1 is a block diagram schematically showing a power train of a vehicle in an embodiment of the present invention. It is a figure which shows typically the transaxle in the vehicle of FIG. It is a figure which shows the structure of the oil path in embodiment of this invention. It is a figure which shows an example of the elastic member applied to the structure of the oil path of FIG. It is a figure which shows the other example of the elastic member applied to the structure of the oil path of FIG. It is a figure which shows the further another example of the elastic member applied to the structure of the oil path of FIG.

  Next, the present invention will be described more specifically. The power transmission device targeted by the present invention may be a power transmission device used in vehicles, various industrial machines, or the like, as long as it is configured to transmit power by gears or the like. Further, the power transmission device targeted by the present invention is configured to perform so-called scraping lubrication by a rotating body, and therefore, oil is enclosed in the casing together with the rotating body such as a gear.

  FIG. 1 is a vehicle schematically showing an example of a power transmission device as a target in an embodiment of the present invention. As is known in the art, a transmission 2 is connected to the output side of an engine (ENG) 1 so that the driving torque output from the transmission 2 is transmitted to the left and right driving wheels 4 through a differential 3. It is configured. In the example shown in FIG. 1, this vehicle is a hybrid vehicle Ve, and the hybrid vehicle Ve includes two motors of an engine 1 and a first motor (MG1) 5 and a second motor (MG2) 6. This is a hybrid vehicle Ve.

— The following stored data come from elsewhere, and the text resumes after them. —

/-- An instruction whose meaning is the shared save of the lower context. -/
theorem saveLowerTo_saveLowerOp {i : Instr} {s : State} {icr len : Word} (h : exec i s = saveLowerOp s icr len) :
    SaveLowerTo i s icr len := by
  refine ⟨fun hf => h.trans (saveLowerOp_empty icr len hf),
    fun hf => csaChecked_of_csaTrap (fun x hx => h.trans (saveLowerOp_csaTrap icr len hf hx)) fun hx => ?_⟩
  have hdone := h.trans (saveLowerOp_completes icr len hf hx)
  have hsaved := lowerSaved_afterSaveLower s icr len
  have ⟨_, _, _, _, _, _, _, hpc, _⟩ := hsaved
  refine ⟨fun hl => ⟨_, hdone.trans (completeSave_of_not_atLimit hl), hsaved⟩, fun hl => ⟨_, hsaved, ?_⟩⟩
  rw [hdone, completeSave_of_atLimit hl, hpc]

/-- BISR is a save of the lower context in Supervisor (49 R874). -/
theorem bisrTo_bisrOp {i : Instr} {s : State} {n : BitVec 8} {len : Word} (h : exec i s = bisrOp s n len) :
    BisrTo i s n len := by
  obtain ⟨hie, hccpn, hrest⟩ := Icr.setEnable_fields s.icr true n
  refine ⟨fun hio => h.trans (if_neg (mt beq_iff_eq.1 hio)), fun hio => ⟨_, hie, hccpn, hrest, ?_⟩⟩
  exact saveLowerTo_saveLowerOp (h.trans (if_pos (beq_iff_eq.2 hio)))

/-- The state that RSLCX leaves (49 R873). -/
def State.afterRestoreLower (s : State) : State :=
  ((s.signal .modify (csaAddress s.pcxi)).restoreContext false).advance 4

theorem lowerRestored_afterRestoreLower (s : State) : LowerRestored s s.afterRestoreLower := by
  obtain ⟨hd, ha, hlists, hpsw, hicr, hpc, hsystem, henv⟩ :=
    restoreLower_spec (s.signal .modify (csaAddress s.pcxi))
  unfold State.afterRestoreLower
  generalize (s.signal .modify (csaAddress s.pcxi)).restoreContext false = t at *
  exact ⟨hd, ha, hlists, hpsw, hicr, hsystem, congrArg (· + 4) hpc, contextBoundary_of_signal henv⟩

section
variable {s : State}

/-- A restore without a saved context. -/
theorem restoreLowerOp_empty (h : pointer s.pcxi = 0) : restoreLowerOp s = raise s .csu := by
  unfold restoreLowerOp
  rw [if_pos (beq_iff_eq.2 h)]

/-- A restore from an upper context. -/
theorem restoreLowerOp_upper (h : pointer s.pcxi ≠ 0) (hu : Pcxi.ul s.pcxi = true) :
    restoreLowerOp s = raise s .ctyp := by
  unfold restoreLowerOp
  rw [if_neg (mt beq_iff_eq.1 h), if_pos hu]

/-- A restore whose CSA traps. -/
theorem restoreLowerOp_csaTrap (h : pointer s.pcxi ≠ 0) (hu : Pcxi.ul s.pcxi = false) {x : Trap}
    (hx : s.csaTrap (csaAddress s.pcxi) = some x) : restoreLowerOp s = raise s x := by
  unfold restoreLowerOp
  rw [if_neg (mt beq_iff_eq.1 h), hu, hx]
  rfl

/-- A restore that completes. -/
theorem restoreLowerOp_completes (h : pointer s.pcxi ≠ 0) (hu : Pcxi.ul s.pcxi = false)
    (hx : s.csaTrap (csaAddress s.pcxi) = none) : restoreLowerOp s = .next s.afterRestoreLower := by
  unfold restoreLowerOp
  rw [if_neg (mt beq_iff_eq.1 h), hu, hx]
  rfl

end

/-- An instruction whose meaning is the shared restore of the lower context. -/
theorem restoreLowerTo_restoreLowerOp {i : Instr} {s : State} (h : exec i s = restoreLowerOp s) :
    RestoreLowerTo i s := by
  refine ⟨fun hp => h.trans (restoreLowerOp_empty hp), fun hp hu => h.trans (restoreLowerOp_upper hp hu),
    fun hp hu => csaChecked_of_csaTrap (fun x hx => h.trans (restoreLowerOp_csaTrap hp hu hx)) fun hx => ?_⟩
  exact ⟨_, h.trans (restoreLowerOp_completes hp hu hx), lowerRestored_afterRestoreLower s⟩

/-- Settles O39: SVLCX and BISR are the shared save with their ICR, RSLCX the shared restore. -/
theorem lowerContextSaves : Obligations.LowerContextSaves := by
  intro s k8 k9
  -- BISR takes the low byte of its const9 (49 R874).
  have hconst : BitVec.ofNat 8 k9.toNat = k9.setWidth 8 := BitVec.ofNat_toNat 8 k9
  rw [hconst]
  exact ⟨saveLowerTo_saveLowerOp rfl, bisrTo_bisrOp rfl, bisrTo_bisrOp rfl, restoreLowerTo_restoreLowerOp rfl⟩

/-! ## Core special function registers (49 R900 to R902) -/

theorem csfrAligned_iff (k : BitVec 16) : csfrAligned k = true ↔ k.toNat % 4 = 0 := beq_iff_eq

/-- MFCR at an aligned offset writes D[c]. -/
theorem exec_mfcr_of_aligned {s : State} {k : BitVec 16} (c : Reg) (h : k.toNat % 4 = 0) :
    exec (.mfcrRlc c k) s = .next (s.putD c (s.readCsfr k) 4) :=
  if_pos ((csfrAligned_iff k).2 h)

/-- Settles O41, with what stands at an offset by `readCsfr_spec`. -/
theorem coreRegisterRead : Obligations.CoreRegisterRead := by
  intro s c k
  refine ⟨fun h4 r v hr hv => ?placed, fun h4 hu => ?unmapped, fun h4 => ?unaligned⟩
  case placed =>
    rw [← (readCsfr_spec s k h4).1 r v hr hv]
    exact movesTo_putD (exec_mfcr_of_aligned c h4)
  case unmapped =>
    rw [← (readCsfr_spec s k h4).2 hu]
    exact movesTo_putD (exec_mfcr_of_aligned c h4)
  case unaligned => exact if_neg (mt (csfrAligned_iff k).1 h4)

/-- No write of a register moves the pc (10 R55). -/
theorem putCsfr_pc (s : State) (r : CsfrName) (x : Word) : (s.putCsfr r x).pc = s.pc := by
  cases r with
  | range q =>
    change (s.writeRange q x).pc = s.pc
    unfold State.writeRange
    split <;> rfl
  | _ => rfl

theorem writeCsfr_pc (s : State) (k : BitVec 16) (v : Word) : (s.writeCsfr k v).pc = s.pc := by
  unfold State.writeCsfr
  split
  · exact putCsfr_pc s _ _
  · rfl

/-- In Supervisor MTCR at an aligned offset writes the register there. -/
theorem exec_mtcr_of_aligned {s : State} {k : BitVec 16} (a : Reg) (hs : Psw.io s.psw = 2) (h : k.toNat % 4 = 0) :
    exec (.mtcrRlc k a) s = .next { s.writeCsfr k (s.getD a) with pc := s.pc + 4 } := by
  rw [exec_mtcr_of_supervisor k a hs, if_pos ((csfrAligned_iff k).2 h), State.advance, writeCsfr_pc]
  rfl

/-- Settles O42, with what a write leaves by `writeCsfr_spec`. -/
theorem coreRegisterWrite : Obligations.CoreRegisterWrite := by
  intro s a k
  refine ⟨exec_mtcr_of_not_supervisor k a, fun hs => ⟨fun h4 r old hr hv => ?placed, fun h4 hu => ?unmapped,
    fun h4 => ?unaligned⟩⟩
  case placed =>
    obtain ⟨x, hx, hw⟩ := (writeCsfr_spec s k (s.getD a) h4).1 r old hr hv
    exact ⟨x, _, hx, hw, exec_mtcr_of_aligned a hs h4⟩
  case unmapped => rw [exec_mtcr_of_aligned a hs h4, (writeCsfr_spec s k (s.getD a) h4).2 hu]
  case unaligned => rw [exec_mtcr_of_supervisor k a hs, if_neg (mt (csfrAligned_iff k).1 h4)]

/-! ## Traps that an instruction asks for (49 R885, R905, R906) -/

/-- An instruction that takes a trap, where the context can be saved and its CSA is not the limit. -/
theorem runsTo_takeTrap {i : Instr} {s : State} {x : Trap} {ret : Word} (h : exec i s = takeTrap s x ret)
    (hf : FreeArea s) (hl : ¬ AtLimit s) : RunsTo i s fun t => TrapEntered s t x.cls x.tin.toNat ret :=
  ⟨_, h.trans (takeTrap_entered s x ret hf hl), trapEntered_enterTrap x ret hf⟩

/-- Settles O43: each instruction takes its trap, TRAPV and TRAPSV where their flag is set. -/
theorem systemCallAndOverflowTraps : Obligations.SystemCallAndOverflowTraps := by
  intro s k9
  -- The number of the trap is the low byte of const9 (49 R885).
  have hconst : k9.setWidth 8 = BitVec.ofNat 8 k9.toNat := (BitVec.ofNat_toNat 8 k9).symm
  have hsyscall : exec (.syscallRc k9) s = takeTrap s (.sys (BitVec.ofNat 8 k9.toNat)) (s.pc + 4) := by
    rw [← hconst]
    rfl
  have hovf : Psw.v s.psw = true → exec .trapvSys s = raise s .ovf := fun h => if_pos h
  have hsovf : Psw.sv s.psw = true → exec .trapsvSys s = raise s .sovf := fun h => if_pos h
  refine ⟨hsyscall, ?syscall, hovf, fun h => runsTo_takeTrap (hovf h), fun h => ?noOvf, hsovf,
    fun h => runsTo_takeTrap (hsovf h), fun h => ?noSovf⟩
  case syscall =>
    have htin : (BitVec.ofNat 8 k9.toNat).toNat = k9.toNat % 256 := BitVec.toNat_ofNat _ _
    rw [← htin]
    exact runsTo_takeTrap hsyscall
  case noOvf | noSovf => exact jumpsTo_setPc (if_neg (Bool.eq_false_iff.1 h))

/-! ## Instructions that trap in no state (49 R895 to R903, R910) -/

/-- Settles O44: the first four only advance the pc, and RSTV clears the bits 30:27 of the PSW besides. -/
theorem plainSystemInstructions : Obligations.PlainSystemInstructions := by
  intro s
  refine ⟨jumpsTo_setPc rfl, jumpsTo_setPc rfl, jumpsTo_setPc rfl, jumpsTo_setPc rfl, _, rfl, fun _ => rfl,
    fun _ => rfl, fun k hlo hhi => ?flags, fun k hk => ?rest, rfl, RestKept.refl s⟩
  case flags => exact (Psw.getLsbD_clearOverflow s.psw k).trans (if_pos ⟨hlo, by omega⟩)
  case rest => exact (Psw.getLsbD_clearOverflow s.psw k).trans (if_neg (by omega))

/-- Where CCPN is written back only bit 8 of ICR changes (49 R890, R891). -/
theorem getLsbD_setEnable_ccpn (x : Word) (ie : Bool) {k : Nat} (hk : k ≠ 8) :
    (Icr.setEnable x ie (Icr.ccpn x)).getLsbD k = x.getLsbD k := by
  unfold Icr.setEnable
  rw [getLsbD_setBit _ _ _ _ (by omega), if_neg hk, getLsbD_setField _ _ _ _ _ (by omega), Icr.ccpn,
    BitVec.getLsbD_extractLsb']
  split
  next h => simp [h]
  next => rfl

/-- ENABLE and DISABLE at User-1 and Supervisor. -/
theorem runsTo_enableOp {i : Instr} {s : State} {ie : Bool} (h : exec i s = enableOp s ie)
    (hio : Psw.io s.psw = 1 ∨ Psw.io s.psw = 2) : RunsTo i s fun t =>
      DataKept s t ∧ AddressKept s t ∧ t.psw = s.psw ∧ ListsKept s t ∧ Icr.ie t.icr = ie ∧
      (∀ k, k ≠ 8 → t.icr.getLsbD k = s.icr.getLsbD k) ∧ SystemKept s t ∧ MemoryKept s t ∧ t.env = s.env ∧
      t.pc = s.pc + 4 := by
  have hio0 : ¬ (Psw.io s.psw == 0) = true := by rcases hio with hio | hio <;> rw [hio] <;> decide
  obtain ⟨hie, -, -⟩ := Icr.setEnable_fields s.icr ie (Icr.ccpn s.icr)
  exact ⟨_, h.trans (if_neg hio0), fun _ => rfl, fun _ => rfl, rfl, ⟨rfl, rfl⟩, hie,
    fun _ => getLsbD_setEnable_ccpn s.icr ie, ⟨rfl, rfl, rfl, rfl⟩, fun _ => rfl, rfl, rfl⟩

/-- DEBUG outside the debug mode. -/
theorem jumpsTo_debugOp {i : Instr} {s : State} {len : Word} (h : exec i s = .next (debugOp s len))
    (hoff : s.cfg.debugMode = false) : JumpsTo i s (s.pc + len) := by
  rw [debugOp, hoff] at h
  exact jumpsTo_setPc h

/-- DEBUG in the debug mode. -/
theorem runsTo_debugOp {i : Instr} {s : State} {len : Word} (h : exec i s = .next (debugOp s len))
    (hon : s.cfg.debugMode = true) : RunsTo i s fun t =>
      DataKept s t ∧ AddressKept s t ∧ t.psw = s.psw ∧ ListsKept s t ∧ t.icr = s.icr ∧ SystemKept s t ∧
      MemoryKept s t ∧ t.env = { s.env with outputs := .debugEvent s.pc :: s.env.outputs } ∧ t.pc = s.pc + len := by
  rw [debugOp, hon] at h
  exact ⟨_, h, fun _ => rfl, fun _ => rfl, rfl, ⟨rfl, rfl⟩, rfl, ⟨rfl, rfl, rfl, rfl⟩, fun _ => rfl, rfl, rfl⟩

/-- Settles O45: ENABLE and DISABLE are the shared write of IE, both forms of DEBUG the shared event. -/
theorem interruptEnableAndDebug : Obligations.InterruptEnableAndDebug := by
  intro s
  exact ⟨fun h => if_pos (beq_iff_eq.2 h), runsTo_enableOp rfl, fun h => if_pos (beq_iff_eq.2 h), runsTo_enableOp rfl,
    jumpsTo_debugOp rfl, runsTo_debugOp rfl, jumpsTo_debugOp rfl, runsTo_debugOp rfl⟩

end Sys2Proof.Machine
end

The hybrid vehicle Ve is equipped with an engine 1 as a main prime mover, and transmits the power output from the engine 1 to the first motor 5 side and the drive shaft side by a power split mechanism. It is configured. Further, the electric power generated by the first motor 5 is supplied to the second motor 6, and the driving force output from the second motor 6 can be applied to the driving shaft and the driving wheel 4.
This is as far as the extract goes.